◆ **Aim of the exercise**
Copies of all lines containing the string "range" are needed from the data below.

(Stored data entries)
···
/-- The set of a block is full. -/
def State.setFull (s : State) (n B : Nat) : Bool :=
  let es := s.coh.dir.filter fun e => e.die == n
  decide (16 ≤ es.length) && decide (16 ≤ (es.filter fun e => s.sameSet n e.block B).length)

def State.nodeBusy (s : State) (n u : Nat) : Bool := s.coh.txns.any fun t => t.node == n && t.unit == u

/-- A node makes room in a block's set. -/
def State.evicting (s : State) (n B : Nat) : Bool :=
  s.coh.txns.any fun t => t.node == n && t.req == .wbD && t.from_ == nodeAgent n && s.sameSet n (t.unit / 512) B

/-- The least recently used entry of a block's set of which no unit is busy. -/
def State.oldestEntry (s : State) (n B : Nat) : Option DirEntry :=
  s.coh.dir.findRev? fun e => e.die == n && s.sameSet n e.block B && e.units.all fun x => !s.nodeBusy n x.1

/-- A unit is taken back from its holders. -/
def recallUnit (n gr : Nat) (mark : Bool) (s : State) (u : Nat) : State :=
  let h := s.homeDie u
  let d := s.unitDir n u
  let t : Txn := { node := n, unit := u, gr := gr, req := .wbD, from_ := nodeAgent n, mark := mark }
  let o := if n = 4 then d.ownerAgent 4 h else none
  openTxn s t ((d.present n h).filter fun a => some a != o) o

/-- Every unit of an entry is taken back from its holders. -/
def recallEntry (s : State) (n : Nat) (e : DirEntry) : State := (e.units.map fun x => x.1).foldl (recallUnit n e.grain false) s

/-! ## Arrival, and requests that wait (R91) -/

def Msg.isRequest (m : Msg) : Bool := m.kind == .rdS || m.kind == .rdX || m.kind == .upg || m.kind == .wbD

/-- A request at the grain that the node's entry of its block has, if there is one (R86). -/
def State.atGrain (s : State) (m : Msg) : Msg :=
  if m.kind = .rdS ∨ m.kind = .rdX ∨ m.kind = .upg then
    match s.dirFind (nodeOf m.dst) (m.other / 512) with
    | some e => { m with unit := unitBase m.other e.grain, gr := e.grain }
    | none => m
  else m

/-- A gateway has a request of the block at the home and no entry for it yet, so that its grain is not known. -/
def State.grainOpen (s : State) (m : Msg) : Bool :=
  let n := nodeOf m.dst
  n != 4 && (s.dirFind n (m.unit / 512)).isNone && s.coh.txns.any fun t => t.node == n && t.unit / 512 == m.unit / 512

/-- The request needs an entry that its set has no room for. -/
def State.needsRoom (s : State) (m : Msg) : Bool :=
  let n := nodeOf m.dst
  m.kind != .wbD && !m.kind.isProbe && (s.dirFind n (m.unit / 512)).isNone && s.setFull n (m.unit / 512)

/-- A request or a probe can be taken up. -/
def State.acceptable (s : State) (m : Msg) : Bool :=
  let n := nodeOf m.dst
  if m.kind.isProbe then !(s.coh.txns.any fun t => t.node == n && t.unit == m.unit && (t.req.isProbe || !t.atHome))
  else
    let m := s.atGrain m
    !s.nodeBusy n m.unit && !s.grainOpen m &&
    (!s.needsRoom m || (!s.evicting n (m.unit / 512) && (s.oldestEntry n (m.unit / 512)).isSome))
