-- ==== Sys2Proof/Machine/Operands.lean ====
section
/-!
DEFINITION. Operand forms: what each register field of an instruction names (03_encoding R47), what its prefix may carry
(R50), immediates (R51), and reading and writing operands lane by lane.
-/

namespace Sys2Proof.Machine

/-- What a register field names: nothing (the field holds zero, an immediate or a code), a run of n registers that begins
at a multiple of n, or a mask register. -/
inductive RK where
  | none
  | reg (n : Nat)
  | mask
  deriving DecidableEq, Repr

def RK.words : RK → Nat
  | .none => 0
  | .reg n => n
  | .mask => 0

def RK.isReg : RK → Bool
  | .reg _ => true
  | _ => false

/-- How the ext byte of a prefix is used. -/
inductive ExtUse where
  | zero
  /-- high bits of the immediate (R51) -/
  | imm
  /-- the instruction's own bits, those of the mask -/
  | own (m : Byte)
  deriving DecidableEq, Repr

/-- What the issue of an instruction needs to know of its form. `flag` is the completion flag it counts on (R56): true for
B. `est` gives the largest total of its data records in words for a number of lanes (R211). -/
structure Info where
  op    : Nat
  fn    : Nat := 0
  u     : Bool
  p     : Option Prefix
  d     : Reg := 0
  a     : Reg := 0
  b     : Reg := 0
  dk    : RK := .none
  ak    : RK := .none
  bk    : RK := .none
  ck    : RK := .none
  ext   : ExtUse := .zero
  round : Bool := false
  sat   : Bool := false
  maskOk : Bool := true
  zOk   : Bool := false
  flag  : Option Bool := none
  irrev : Bool := false
  fflags : Bool := false
  /-- the old value of d is recorded (R208) -/
  isDest : Bool := false
  est   : Nat → Nat := fun _ => 0
  /-- the words of the DIV and CTRL records of a control transfer; none where only a reconvergence after it can push them -/
  ctl   : Option Nat := none
  /-- held at issue until every effect in flight has written its registers (09_registers_history R205) -/
  quiet : Bool := false
  /-- the kinds of the records, beside the destination's, that it pushes when no lane takes part (R208) -/
  emptyKinds : List Nat := []
  /-- a uniform form whose body itself judges an empty ACTIVE, as those that need the full mask do (R27) -/
  selfEmpty : Bool := false
  ok    : Bool := true          -- any further rule whose breach raises ILLEGAL
  /-- registers that it reads or writes beside those its fields name, as `regsOf` gives them -/
  more  : List (Bool × Nat) := []
  /-- the CLAUSE that its transfer raises at decode, with its TADDR (03_encoding R53, R58) -/
  clause : Option Dword := none
  /-- it raises PRIV at decode (R58) -/
  priv  : Bool := false

/-- The fourth operand: the prefix's c, or d without a prefix (R50). R50's list of the forms whose c is d omits TFMA, of which its own rule
says nothing: TFMA takes d as well (notes/assumptions 128). -/
def Info.c (i : Info) : Reg :=
  match i.p with
  | some x => x.c
  | none => i.d

/-- Length in words. -/
def Info.len (i : Info) : Nat := if i.p.isSome then 2 else 1

/-- Field a, or b, names a scalar register: by U, or by the prefix (R47). -/
def Info.aScalar (i : Info) : Bool := i.u || (i.p.any fun x => x.asc)
def Info.bScalar (i : Info) : Bool := i.u || (i.p.any fun x => x.bsc)

/-- The prefix's fields suit the base instruction (R50). -/
def Info.prefixOk (i : Info) (x : Prefix) : Bool :=
  x.rm != 7 && (x.rm == 0 || i.round)
  && (x.mask == 0 || i.maskOk)
  && (!x.z || (x.mask != 0 && !i.u && i.zOk))
  && (!x.asc || (!i.u && i.ak.isReg)) && (!x.bsc || (!i.u && i.bk.isReg))
  && (x.c == 0 || i.ck != .none)
  && (!x.sat || i.sat)
  && (match i.ext with
      | .imm => true
      | .zero => x.ext == 0
      | .own m => x.ext &&& ~~~m == 0)

/-- Pairs are even, quads multiples of 4, and a group of n begins at a multiple of n (R47, 12_float R292). -/
def aligned (k : RK) (r : Reg) : Bool :=
  match k with
  | .reg n => r.toNat % n == 0
  | _ => true

/-- No rule whose breach raises ILLEGAL is broken. A mask destination of m0 is refused (02_threads R36). -/
def Info.legal (i : Info) : Bool :=
  (i.p.all i.prefixOk) && aligned i.dk i.d && aligned i.ak i.a && aligned i.bk i.b && aligned i.ck i.c
  && !(i.dk == .mask && i.d == 0) && i.ok

/-- The registers an instruction names, as (scalar, number) with the window applied (R202). -/
def Info.regsOf (i : Info) (w : Weft) : List (Bool × Nat) :=
  let f := fun (sc : Bool) (k : RK) (r : Reg) =>
    (List.range k.words).map fun n => (sc, (if sc then r.toNat else physReg w.regs r.toNat) + n)
  f i.u i.dk i.d ++ f i.aScalar i.ak i.a ++ f i.bScalar i.bk i.b ++ f i.u i.ck i.c

/-- The registers that the weft's effects in flight guard (R57). -/
def Flight.guards (f : Flight) : List (Bool × Nat) := (List.range f.words).map fun n => (f.uni, f.d + n)
def Weft.guarded (w : Weft) : List (Bool × Nat) := w.flights.flatMap Flight.guards

/-- A per-thread register named is at or above ALLOC (R203). -/
def Info.outOfBounds (i : Info) (w : Weft) : Bool :=
  (i.regsOf w).any fun r => !r.1 && decide (w.regs.alloc ≤ r.2)

/-- ACTIVE: the active mask ANDed with the prefix's mask register (00_scope R9). -/
def Info.activeOf (i : Info) (w : Weft) : Mask :=
  match i.p with
  | some x => w.flow.active &&& w.maskReg x.mask.toNat
  | none => w.flow.active

/-- Lanes that z zeroes: active lanes outside the prefix mask (R50). -/
def Info.zeroedOf (i : Info) (w : Weft) : Mask :=
  match i.p with
  | some x => if x.z then w.flow.active &&& ~~~(w.maskReg x.mask.toNat) else 0
  | none => 0

/-! ## Immediates (R51) -/

def immI (p : Option Prefix) (i : BitVec 10) : Int :=
  match p with
  | some x => (x.ext ++ i : BitVec 18).toInt
  | none => i.toInt

def immL (p : Option Prefix) (i : BitVec 17) : Int :=
  match p with
  | some x => (x.ext ++ i : BitVec 25).toInt
  | none => i.toInt

/-- A format M offset in units of the access size. -/
def immM (p : Option Prefix) (i : BitVec 7) : Int :=
  match p with
  | some x => (x.ext ++ i : BitVec 15).toInt
  | none => i.toInt

/-- The effective rounding mode: the prefix's, else FMODE[2:0] (00_scope R9). -/
def rmOf (p : Option Prefix) (fmode : Word) : Nat :=
  match p with
  | some x => if x.rm = 0 then bitsOf fmode 0 3 else x.rm.toNat
  | none => bitsOf fmode 0 3

/-! ## The context of an issuing instruction -/

/-- What an instruction sees at issue: its weft's key, its form, ACTIVE after the register checks, the lanes z zeroes, and
the address of the word after it. -/
structure Ctx where
  k      : Nat
  i      : Info
  active : Mask
  zeroed : Mask
  pc     : Dword
  next   : Dword

/-- An operand's value in a lane: 1, 2 or 4 words. -/
def readOp (w : Weft) (sc : Bool) (k : RK) (r : Reg) (L : Nat) : BitVec 128 :=
  if sc then joinWords (w.regs.wordsS r.toNat k.words)
  else joinWords (w.regs.wordsV (physReg w.regs r.toNat) L k.words)

def Ctx.lanes (c : Ctx) (w : Weft) : List Nat := lanesOf w.width c.active
def Ctx.valA (c : Ctx) (w : Weft) (L : Nat) : BitVec 128 := readOp w c.i.aScalar c.i.ak c.i.a L
def Ctx.valB (c : Ctx) (w : Weft) (L : Nat) : BitVec 128 := readOp w c.i.bScalar c.i.bk c.i.b L
def Ctx.valC (c : Ctx) (w : Weft) (L : Nat) : BitVec 128 := readOp w c.i.u c.i.ck c.i.c L
def Ctx.valD (c : Ctx) (w : Weft) (L : Nat) : BitVec 128 := readOp w c.i.u c.i.dk c.i.d L

/-- The scalar word, or pair, that field a, b or d of a uniform instruction names. -/
def sregOf (w : Weft) (r : Reg) : Word := w.regs.getS r.toNat
def spairOf (w : Weft) (r : Reg) : Dword := w.regs.pairS r.toNat

/-- Write the destination of a lane, or the scalar destination. -/
def writeD (w : Weft) (c : Ctx) (L : Nat) (v : BitVec 128) : Weft :=
  let ws := splitWords c.i.dk.words v
  { w with regs := if c.i.u then w.regs.setWordsS c.i.d.toNat ws
                   else w.regs.setWordsV (physReg w.regs c.i.d.toNat) L ws }

/-- Zero the destination in the lanes that z names (R50). -/
def zeroLanes (w : Weft) (c : Ctx) : Weft :=
  (lanesOf w.width c.zeroed).foldl (fun w L => writeD w c L 0) w

/-- Format code of an element in bits (10_formats R229). -/
def fmtBits : Nat → Nat
  | 0 => 32 | 1 => 32 | 2 => 64 | 3 => 64 | 4 => 32 | 5 => 64 | 6 => 16 | 7 => 16
  | 8 => 8 | 9 => 8 | 10 => 4 | 11 => 8 | 12 => 8 | 13 => 16 | 14 => 16 | _ => 2

/-- The register words of one unpacked element (12_float R292). -/
def elemWords (f : Nat) : Nat := if fmtBits f = 64 then 2 else 1

/-- The parts of a register destination that have records of their own, in the order in which these are pushed: offset from d and
words. UNPKn has one for each element (12_float R293), a quad two, the high half first (07_memory R151), and CFRD one of four
words (09_registers_history R227). -/
def Info.parts (i : Info) : List (Nat × Nat) :=
  match i.dk with
  | .reg n =>
    if i.op = 0x32 ∧ 4 ≤ i.fn then
      let e := elemWords (bitsOf i.b 0 3)
      (List.range (n / e)).map fun j => (j * e, e)
    else if n = 4 ∧ i.op ≠ 0x68 then [(2, 2), (0, 2)]
    else [(0, n)]
  | _ => []

/-- The record of one part of a register destination: SREG for a scalar run, else REG32 or REG64 (09_registers_history R207). -/
def partRec (w : Weft) (c : Ctx) (x : Nat × Nat) : Rec :=
  if c.i.u then { kind := kSreg, mask := c.active, payload := plain (w.regs.wordsS (c.i.d.toNat + x.1) x.2) }
  else
    let m := c.active ||| c.zeroed
    { kind := if x.2 = 1 then kReg32 else kReg64, mask := m, payload := plain (oldVec w (physReg w.regs c.i.d.toNat + x.1) x.2 m) }

/-- The records of the old destination: those of its parts for a register, MASK for a mask register (R207). -/
def destRecs (w : Weft) (c : Ctx) : List Rec :=
  match c.i.dk with
  | .none => []
  | .mask =>
    let v := w.maskReg c.i.d.toNat
    [{ kind := kMask, mask := c.active, payload := plain [lowWord v, highWord v] }]
  | .reg _ => c.i.parts.map (partRec w c)

/-- The words of the destination's records for `n` lanes (R211). -/
def destEst (u : Bool) (k : RK) (n : Nat) : Nat :=
  match k with
  | .none => 0
  | .mask => 6
  | .reg r => if u then (if r = 4 then 12 else 4 + r) else if r ≤ 2 then 4 + r * n else 8 + r * n

end Sys2Proof.Machine
end

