/-- The CLAUSE of a transfer to `va` at decode: its target is no header (R53, R350). That the target of BR, CALL and JOIN must be
canonical too is read from R350, which says so of RET and JMPR (notes/assumptions 55). -/
def targetClause (s : State) (k : Nat) (va : Dword) : Option Dword :=
  if !canonical va || va.toNat % 4 != 0 then some va
  else match s.codeWord k va with
  | .ok h => if isHeader h then none else some va
  | .error _ => none

/-- The CLAUSE of a transfer that falls through to the word at `next` (R54). -/
def fallClause (s : State) (k : Nat) (next : Dword) : Option Dword :=
  match s.codeWord k next with
  | .ok h => if isHeader h then none else some 0
  | .error _ => none

/-- The word after a BR.DIV that splits may be arrived at by falling through (R347, R53). -/
def splitFalls (w : Weft) (next : Dword) (h : Word) : Bool :=
  isHeader h && headerBackLink h != 0 && next == w.flow.hdr + BitVec.ofNat 64 (4 * headerBackLink h) && !badHeader h

/-- Falling through out of a transfer leads to a header (R54). -/
def fallHeader (c : Ctx) (s : State) : Except Stop Word :=
  match codeAt c s c.next with
  | .error e => .error e
  | .ok h => if isHeader h then .ok h else trap .clause

/-- The address of the base word of the instruction. -/
def Ctx.base (c : Ctx) : Dword := c.next - 4

def branchTarget (next : Dword) (off : BitVec 19) : Dword := (next - 4) + 4 * off.signExtend 64

/-- The words of the DIV record that an arrival pushes (R356). -/
def arrivalWords (stack : List StackEntry) (active : Mask) (at_ : Dword) : Nat :=
  let n := (arrive stack active at_ false).removed.length
  if n = 0 then 0 else 6 + 4 * n

/-- A reconvergence after a fall-through also pushes CTRL (R343). -/
def fallWords (stack : List StackEntry) (active : Mask) (at_ : Dword) : Nat :=
  let n := arrivalWords stack active at_
  if n = 0 then 0 else n + 8

/-! ## The start of a clause -/

/-- A precise CLAUSE or other cause at the header where a weft stands: TPC and TIC name it (R53). -/
def headerTrap (s : State) (k : Nat) (cs : Cause) (addr : Dword) : State :=
  let w := s.weft k
  takeTrap s k cs w.flow.pc w.flow.ic addr 0 w.flow.pc w.flow.entry

/-- The header at a weft's PC, or the state after the fault that fetching it raises. -/
def fetchHeader (s : State) (k : Nat) : Except State Word :=
  let w := s.weft k
  match s.codeWord k w.flow.pc with
  | .error .page => .error (parkCause s k .page w.flow.pc)
  | .error .prot => .error (headerTrap s k .prot w.flow.pc)
  | .ok h =>
    if !isHeader h then .error (headerTrap s k .clause w.flow.pc)
    else if w.flow.entry == .popped then .ok h
    else if (w.flow.entry == .fall || w.flow.entry == .refall) && (headerBackLink h == 0 || w.flow.pc != w.flow.hdr + BitVec.ofNat 64 (4 * headerBackLink h)) then
      .error (headerTrap s k .clause 0)
    else if badHeader h then .error (headerTrap s k .clause 0)
    else .ok h

/-- Is the record of an EXIT on top of the stack, pushed by the instruction that retired last, to be joined with the arrival's? -/
def Hist.exitRec (h : Hist) (ic : Dword) : Option (Nat × Rec) :=
  match h.topRec with
  | some (at_, r, i) =>
    match r.payload with
    | x :: _ => if r.kind = kDiv ∧ i = bitsOf (ic - 1) 0 16 ∧ bitsOf x.v 0 8 = divExit ∧ bitsOf x.v 8 24 = 0 then some (at_, r) else none
    | [] => none
  | none => none

/-- The reconvergence of R342 at the header where a weft stands, recorded against the instruction that retired last (R343, R345). -/
def reconverge (w : Weft) (again : Bool) : Weft :=
  let r := arrive w.flow.stack w.flow.active w.flow.pc false
  let div := reconvRec w.flow.active r.removed
  let did := w.flow.cfic == w.flow.ic - 1 || w.hist.lastPc == 0
  let ctrl := if did then [] else [w.ctrlRec w.flow.active]
  let hist : Hist := if r.removed.isEmpty || !w.recording then w.hist
    else match (if again || did then none else w.hist.exitRec w.flow.ic) with
      | some (at_, x) => (w.hist.popTo at_).pushAll (w.flow.ic - 1) (mergeDivs [x] [div] ++ ctrl)
      | none => w.hist.pushAll (w.flow.ic - 1) (div :: ctrl)
  let f : Flow := { w.flow with stack := r.stack, active := r.active, pc := r.at_
                                entry := if r.popped then .popped else .arrived }
  let f := if r.removed.isEmpty || did || w.trap.handler then f else { f with cf := w.hist.lastPc, cfic := w.flow.ic - 1 }
  -- a reconvergence counts as a taken transfer, which the one-entry undo does not cover
  let w := { w with hist := { hist with undo := if r.removed.isEmpty then w.hist.undo else none }, flow := f }
  if r.active = 0 then w.end_ else w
···
◆ **Written answer**
    (List.range k.words).map fun n => (sc, (if sc then r.toNat else physReg w.regs r.toNat) + n)
def Flight.guards (f : Flight) : List (Bool × Nat) := (List.range f.words).map fun n => (f.uni, f.d + n)
      (List.range (n / e)).map fun j => (j * e, e)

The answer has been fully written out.